===== Records provided =====

/-- A slot of a lintel port (R56, R60, R576): the frame moves on, transfers that no slot would carry fault, and the first
transfer of the owner and class of the slot that may cross (R19, R33) does; one whose check code fails is sent again or faults
(R519). A transfer of over 64 bytes takes a slot for each 64, and two of at most 32 bytes share one. A tabulation line update is
one read and one write of its line (R209). The read, in a slot, puts the line into the update buffer; LINE_UPDATE computes the
oldest line of a channel in service, adding every update that has merged into it, in order; the write, in a slot again, stores
the line whole, takes it from the buffer and answers every update in it. -/
def Obligations.LintelSlotsAndLineUpdates : Prop :=
  (∀ (b l : Nat) (inward bad : Bool) (s : State) (a : Access), b < 16 → l < 4 → s.pwr.st ≠ 5 →
    let kind := if inward then 2 else 1
    let n := nextSlot s b kind l (fun _ => linkSkipped s l (b * 2 + b2n inward))
    let s2 := violations n.2.2.2.2 kind n.1 (portViolators n.2.2.2.2 b l inward)
    let can := fun (s : State) => (atPort s b l inward).filter (fun a =>
      portNames n.2.1 a && (ofSwitch a || a.cls == n.2.2.1) && mayCross s b l inward a)
    n.2.2.2.1 = false → firstOf s2 (can s2) = some a →
    let s3 := if bad then badTransfer s2 b l inward a else crossPort s2 l a
    exec (.lintelPortSlot b l inward bad) s = .next (followed s (if transferLen a ≤ 32 then
        (match firstOf s3 ((can s3).filter (fun x => x.id != a.id && decide (transferLen x ≤ 32))) with
         | some x => crossPort s3 l x
         | none => s3)
      else s3))) ∧
  (∀ (b : Nat) (s s1 : State) (a : Access) (d : List Byte), isUpdate a = true → (∀ f m, a.purpose ≠ .host f m) → ofAttest s a = false →
    a.len ≤ 64 * (a.sent + 1) → runMc (ctxRead a.ctx (localPa a.pa) a.len (chipOf s a) a.oldOwner) s = (.ok d, s1) →
    serveAcc s b a = s1.modMem b (fun m => { m with upd := m.upd ++ [{ acc := { a with sent := 0 }, old := d }] })) ∧
  (∀ (b : Nat) (s : State) (u : Upd), b < 16 → s.pwr.st ≠ 5 → (s.bay b).mem.upd.find? (canUpdate s b) = some u →
    exec (.lineUpdate b) s = .next (followed s (s.modMem b (fun m => { m with upd := m.upd.map (fun x =>
      if x.acc.id = u.acc.id then { x with new := some ((x.acc :: x.more).foldl (fun d a => updated a d) x.old) } else x) })))) ∧
  (∀ (b : Nat) (s : State) (u : Upd) (d : List Byte), u.new = some d → u.acc.len ≤ 64 * (u.acc.sent + 1) →
    (linesIn (localPa u.acc.pa) u.acc.len).all (fun l => (dirLine s b l).isNone) = true →
    writeUpd s b u = (u.acc :: u.more).foldl (fun s x =>
        match s.accs.find? (fun a => a.id == x.id) with
        | some a => accAnswer s a a.data none
        | none => s)
      ((storeBytes s (localPa u.acc.pa) d).modMem b (fun m => { m with upd := m.upd.filter (fun x => x.acc.id != u.acc.id) })))

/-- Retirement and removal (R303 to R307, R311 to R314). MEM_RQTAIL takes its eight bits; the records held then go to the queue
as it has room. Acknowledging a RETIRE record refuses its page from then on; acknowledging the VACATE record of a removal under
way starts its evacuation; each uses its record up. MEM_SVC's declare-failed starts the removal of a channel of a whole stack;
the command does not say whether the channel can still be read, which is the model's free choice (log entry 121, DESIGN CHOICE), and one that
cannot is lost as well. The end of an evacuation copies what is left and removes the channel with a record of type 5. -/
def Obligations.RetirementAndRemoval : Prop :=
  (∀ (b v : Nat) (s : State), b < 16 → regOpen s (Reg.MEM_RQTAIL b) = true →
    exec (.memRqtailWrite b v) s = .next (followed s (s.setReg (Reg.MEM_RQTAIL b) (v % 256)))) ∧
  (∀ (b v : Nat) (s : State) (r : RetRec), b < 16 → regOpen s (Reg.MEM_RACK b) = true →
    tget none (s.bay b).mem.ring (v % 256) = some r → r.typ = 1 →
    exec (.memRack b v) s = .next (followed s (refusePage
      (s.modMem b (fun m => { m with ring := tset none m.ring (v % 256) none })) b r.ch r.page 1))) ∧
  (∀ (b v ch : Nat) (l c : Bool) (s : State) (r : RetRec), b < 16 → regOpen s (Reg.MEM_RACK b) = true →
    tget none (s.bay b).mem.ring (v % 256) = some r → r.typ = 3 →
    (s.bay b).mem.evac = some (ch, l, c) →
    exec (.memRack b v) s = .next (followed s (logE ((s.modMem b (fun m => { m with ring := tset none m.ring (v % 256) none })).modMem b
      (fun m => { m with evac := some (ch, l, true) })) 0x0B 3 b 0 0 3))) ∧
  (∀ (b ch : Nat) (s : State), b < 16 → ch < 32 → regOpen s (Reg.MEM_SVC b) = true →
    (s.bay b).mem.evac = none → (s.bay b).mem.removed = none → (s.bay b).mem.lost = [] →
    let gone := (s.pick 2).1 != 0
    let s1 := (s.pick 2).2
    let s2 := if gone then logE ((postRet s1 b (retRec s1 b 4 ch 0)).modMem b (fun m => { m with lost := m.lost ++ [ch] })) 0x0C 3 b ch 0 4
      else s1
    exec (.memSvcDeclareFailed b ch) s = .next (followed s (postRet
      (s2.modMem b (fun m => { m with evac := some (ch, gone, false) })) b (retRec s2 b 3 ch 0)))) ∧
  (∀ (b ch : Nat) (s : State), b < 16 → s.pwr.st ≠ 5 → (s.bay b).mem.evac = some (ch, false, true) → (s.bay b).mem.shut = none →
    let s1 := ((evacBad s b ch).foldl (fun s off => evacLine s b ch off) s).modMem b
      (fun m => { m with evac := none, removed := some ch, evacPos := evacLines, evacHeld := false })
    exec (.evacuationCopyDone b) s = .next (followed s (logE (postRet s1 b (retRec s1 b 5 ch 0)) 0x0C 3 b ch 0 5)))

=====

◆ **Your goal**: Respond with the lines above, from the one that holds "(∀ (b v : Nat) (s : State) (r" to the end of the listing, each repeated exactly, and with no other material.

◆ **Exercise result**:
  (∀ (b v : Nat) (s : State) (r : RetRec), b < 16 → regOpen s (Reg.MEM_RACK b) = true →
    tget none (s.bay b).mem.ring (v % 256) = some r → r.typ = 1 →
    exec (.memRack b v) s = .next (followed s (refusePage
      (s.modMem b (fun m => { m with ring := tset none m.ring (v % 256) none })) b r.ch r.page 1))) ∧
  (∀ (b v ch : Nat) (l c : Bool) (s : State) (r : RetRec), b < 16 → regOpen s (Reg.MEM_RACK b) = true →
    tget none (s.bay b).mem.ring (v % 256) = some r → r.typ = 3 →
    (s.bay b).mem.evac = some (ch, l, c) →
    exec (.memRack b v) s = .next (followed s (logE ((s.modMem b (fun m => { m with ring := tset none m.ring (v % 256) none })).modMem b
      (fun m => { m with evac := some (ch, l, true) })) 0x0B 3 b 0 0 3))) ∧
  (∀ (b ch : Nat) (s : State), b < 16 → ch < 32 → regOpen s (Reg.MEM_SVC b) = true →
    (s.bay b).mem.evac = none → (s.bay b).mem.removed = none → (s.bay b).mem.lost = [] →
    let gone := (s.pick 2).1 != 0
    let s1 := (s.pick 2).2
    let s2 := if gone then logE ((postRet s1 b (retRec s1 b 4 ch 0)).modMem b (fun m => { m with lost := m.lost ++ [ch] })) 0x0C 3 b ch 0 4
      else s1
    exec (.memSvcDeclareFailed b ch) s = .next (followed s (postRet
      (s2.modMem b (fun m => { m with evac := some (ch, gone, false) })) b (retRec s2 b 3 ch 0)))) ∧
  (∀ (b ch : Nat) (s : State), b < 16 → s.pwr.st ≠ 5 → (s.bay b).mem.evac = some (ch, false, true) → (s.bay b).mem.shut = none →
    let s1 := ((evacBad s b ch).foldl (fun s off => evacLine s b ch off) s).modMem b
      (fun m => { m with evac := none, removed := some ch, evacPos := evacLines, evacHeld := false })
    exec (.evacuationCopyDone b) s = .next (followed s (logE (postRet s1 b (retRec s1 b 5 ch 0)) 0x0C 3 b ch 0 5)))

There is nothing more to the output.